__Activity__: Beginning with the line where "(∃ what, e = .read" appears, please restate each line of the records below word for word until the last one, inclusive, and nothing else.

══════

-- ==== Sys2Proof/Laws/Exec.lean ====
section
/-! SUPPORT. What a command and an issued request can do, said once: they complete with one response. -/

namespace Sys2Proof.Machine

/-- Every command completes, with the response that is a function of the command and NAME (R14, R30). -/
theorem exec_eq (i : Instr) (s : State) : exec i s = .next (complete (commandResponse s.names i) s) := by
  cases i <;> rfl

/-- Every issued request completes, with the response that is a function of the word and NAME (R14, R30, R152). -/
theorem issueRequest_eq (w : Request) (s : State) :
    issueRequest w s = .next (complete (wordResponse s.names w) s) := by
  cases h : decode w with
  | ok i => simpa only [issueRequest, wordResponse, h] using exec_eq i s
  | error e => simp only [issueRequest, wordResponse, h, raiseIllegal]

/-- A request word that decodes to a command gets that command's response. -/
theorem wordResponse_ok {names : OpenNames} {w : Request} {i : Instr} (h : decode w = .ok i) :
    wordResponse names w = commandResponse names i := by
  simp [wordResponse, h]

/-- A request word that does not decode gets the ILLEGAL response. -/
theorem wordResponse_error {names : OpenNames} {w : Request} {e : IllegalReason} (h : decode w = .error e) :
    wordResponse names w = illegalResponse w := by
  simp [wordResponse, h]

/-- Everything a host read can do: it answers only by recording what it read, and it faults exactly when the read is
not allowed (R31, R32). -/
theorem hostRead_cases (what : ReadTarget) (s : State) :
    (readAllowed s.rspValid what = true ∧ ∃ o, readResult what s = some o ∧
      hostRead what s = .next { s with observed := s.observed ++ [o] }) ∨
    (readAllowed s.rspValid what = false ∧ hostRead what s = .fault .readBeforeResponse) := by
  cases hv : s.rspValid <;> cases what <;> simp [hostRead, readResult, readAllowed, hv]

/-- Everything a host interaction can do. -/
theorem interact_cases (e : HostEvent) (s : State) :
    (∃ w, e = .issue w ∧ interact e s = .next (complete (wordResponse s.names w) s)) ∨
    (e = .reset ∧ interact e s = .next (resetEvent s)) ∨
    (∃ what o, e = .read what ∧ readAllowed s.rspValid what = true ∧ readResult what s = some o ∧
      interact e s = .next { s with observed := s.observed ++ [o] }) ∨
    (∃ what, e = .read what ∧ readAllowed s.rspValid what = false ∧
      interact e s = .fault .readBeforeResponse) := by
  cases e with
  | issue w => exact .inl ⟨w, rfl, issueRequest_eq w s⟩
  | reset => exact .inr (.inl ⟨rfl, rfl⟩)
  | read what =>
    rcases hostRead_cases what s with ⟨ha, o, ho, hr⟩ | ⟨ha, hr⟩
    · exact .inr (.inr (.inl ⟨what, o, rfl, ha, ho, hr⟩))
    · exact .inr (.inr (.inr ⟨what, rfl, ha, hr⟩))

end Sys2Proof.Machine
end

══════

__Result below__:
    (∃ what, e = .read what ∧ readAllowed s.rspValid what = false ∧
      interact e s = .fault .readBeforeResponse) := by
  cases e with
  | issue w => exact .inl ⟨w, rfl, issueRequest_eq w s⟩
  | reset => exact .inr (.inl ⟨rfl, rfl⟩)
  | read what =>
    rcases hostRead_cases what s with ⟨ha, o, ho, hr⟩ | ⟨ha, hr⟩
    · exact .inr (.inr (.inl ⟨what, o, rfl, ha, ho, hr⟩))
    · exact .inr (.inr (.inr ⟨what, rfl, ha, hr⟩))

end Sys2Proof.Machine
end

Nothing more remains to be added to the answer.